/-! ## Fills and writes -/

/-- The block is held from now on, with its poison mark, by the caches on the access's way that its policy admits (R76, R77, R79). An
access that a policy keeps from a level leaves what that level holds as it is. An L1 holds what its die holds or waits for. -/
def lineFill (s : State) (b : Int) (at_ : Attr) (bad : Bool) : State :=
  if at_.policy = 0 then
    match viaDie at_.via with
    | some d =>
      let s := dieFetch s d (lineOf b) [blockIn b] at_
      let c := getLine s d (lineOf b)
      match viaCore at_.via with
      | some k =>
        if lineHas c (blockIn b) || (c.asks.any fun a => a.blocks.contains (blockIn b)) || !reaches s d (lineOf b) then
          l1Fill s k b at_ bad
        else s
      | none => s
    | none => sliceFill s b at_ bad false
  else if at_.policy = 1 then sliceFill s b at_ bad false
  else s
/-- Does some line on chip hold the block's contents, or a write bring them? -/
def heldOnChip (s : State) (b : Int) : Bool :=
  let i := blockIn b
  (s.dies.any fun (e : Nat × Die) => lineHas (getLine s e.1 (lineOf b)) i) ||
  (s.cores.any fun (e : Nat × Core) => (l1Mark s e.1 (lineOf b) i).isSome) ||
  (sliceMark s (lineOf b) i).isSome || !(flightsOf s b).isEmpty
/-- An uncorrectable atom is rewritten poisoned, with its payload as read, and an event of code 1 is sent (R88). Lines that hold the
block keep it. DEDUCED (log 56): at every read of the device, by a fill, the scrubber or an uncached access. -/
def poisonAtom (s : State) (b : Int) : State :=
  let a := atomAt s b
  let a' : Atom :=
    { cleanAtom a with badTag := a.badTag, payload := if heldOnChip s b then a.payload else rawPayload a, poison := true }
  sendEvent (setAtom s b a') 1 (27 * b)
/-- A block's atom as reads find it: with the poison mark of the line that holds it. -/
def atomSeen (s : State) (b : Int) : Atom :=
  let a := atomAt s b
  { a with poison := (blockSource s b { policy := 1 }).getD a.poison }
/-- A block as it stood before a write is kept for fetches of the launches that run (R112). -/
def keepVersion (s : State) (b : Int) (a : Atom) : State :=
  if (s.launches.any fun e => e.2.st == .running) && !(s.code.any fun v => v.block == b && v.stamp == s.starts) then
    { s with code := s.code ++ [{ block := b, stamp := s.starts, atom := a }] }
  else s
def keepCode (s : State) (b : Int) : State := keepVersion s b (atomSeen s b)
/-- Is a write of a block not yet performed at package scope: does it wait for ownership on some die, or is it on its way to the home
slice? (R351) -/
def blockWaits (s : State) (b : Int) : Bool :=
  decide (0 ≤ b) && ((s.dies.any fun (e : Nat × Die) => (getLine s e.1 (lineOf b)).pend.any fun p => p.2 == blockIn b) || !(flightsOf s b).isEmpty)
/-- A launch starts: its fetches see the writes that have been performed at package scope (R112). -/
def newStart (s : State) : State :=
  { s with starts := s.starts + 1
           code := s.code.map fun v => if v.stamp = s.starts ∧ blockWaits s v.block then { v with stamp := v.stamp + 1 } else v }
/-- A write or atomic leaves a die for the home slice, as a request of opcode 5 or 6; `whole` where it carries a whole block. Copies of
the line on its way are dropped (R78, R344, R351); those of a line that the die is to own are dropped when the home slice snoops the
die. -/
def sendWrite (s : State) (die : Nat) (b : Int) (at_ : Attr) (alloc whole bad : Bool) : State :=
  let line := lineOf b
  let s := l1DropDie s die line
  let c := getLine s die line
  let s := if asksOwned c ∨ c.pend ≠ [] then s else evictLine s die line
  let f : Flight :=
    { die := die, tag := nextTag s die, core := viaCore at_.via, block := b, key := at_.key, binary := at_.binary, alloc := alloc
      bad := bad }
  toHome { s with flights := s.flights ++ [f] } die (if at_.atomic then 6 else 5) line at_.key [blockIn b]
    (if whole && !at_.atomic then some (blockData s b bad) else none)
/-- New contents of a block are written: in the die cache for a write-back page; else at the home slice, to which a die sends them
(R76 to R78, R350, R351). What no die sends is performed there at once, and every other copy is dropped. -/
def placeAtom (s : State) (b : Int) (at_ : Attr) (stream whole : Bool) (a : Atom) : State :=
  let s := keepCode s b
  let s := setAtom s b (chipAtom (atomAt s b) a)
  let s := { s with flights := s.flights.map fun f => if f.block = b then { f with bad := a.poison } else f }
  let alloc := !stream && (at_.policy == 0 || at_.policy == 1)
  let atHome (s : State) : State := landWrite (dropCopies s (lineOf b)) b at_ alloc a.poison
  match viaDie at_.via with
  | none => atHome s
  | some d =>
    let send (s : State) : State :=
      if reaches s d (lineOf b) then sendWrite s d b at_ alloc whole a.poison else atHome s
    if at_.policy = 0 ∧ !stream ∧ !at_.atomic then (dieWrite s d (viaCore at_.via) b at_ a.poison).getD (send s) else send s

end Sys2Proof.Machine
end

------------------------------

ACTIVITY - Your answer should be the lines above from the one containing "that hold the" through the one containing "holds it. -/", copied exactly and with both ends kept.

EXPECTED OUTPUT -
/-- An uncorrectable atom is rewritten poisoned, with its payload as read, and an event of code 1 is sent (R88). Lines that hold the
block keep it. DEDUCED (log 56): at every read of the device, by a fill, the scrubber or an uncached access. -/
def poisonAtom (s : State) (b : Int) : State :=
  let a := atomAt s b
  let a' : Atom :=
    { cleanAtom a with badTag := a.badTag, payload := if heldOnChip s b then a.payload else rawPayload a, poison := true }
  sendEvent (setAtom s b a') 1 (27 * b)
/-- A block's atom as reads find it: with the poison mark of the line that holds it. -/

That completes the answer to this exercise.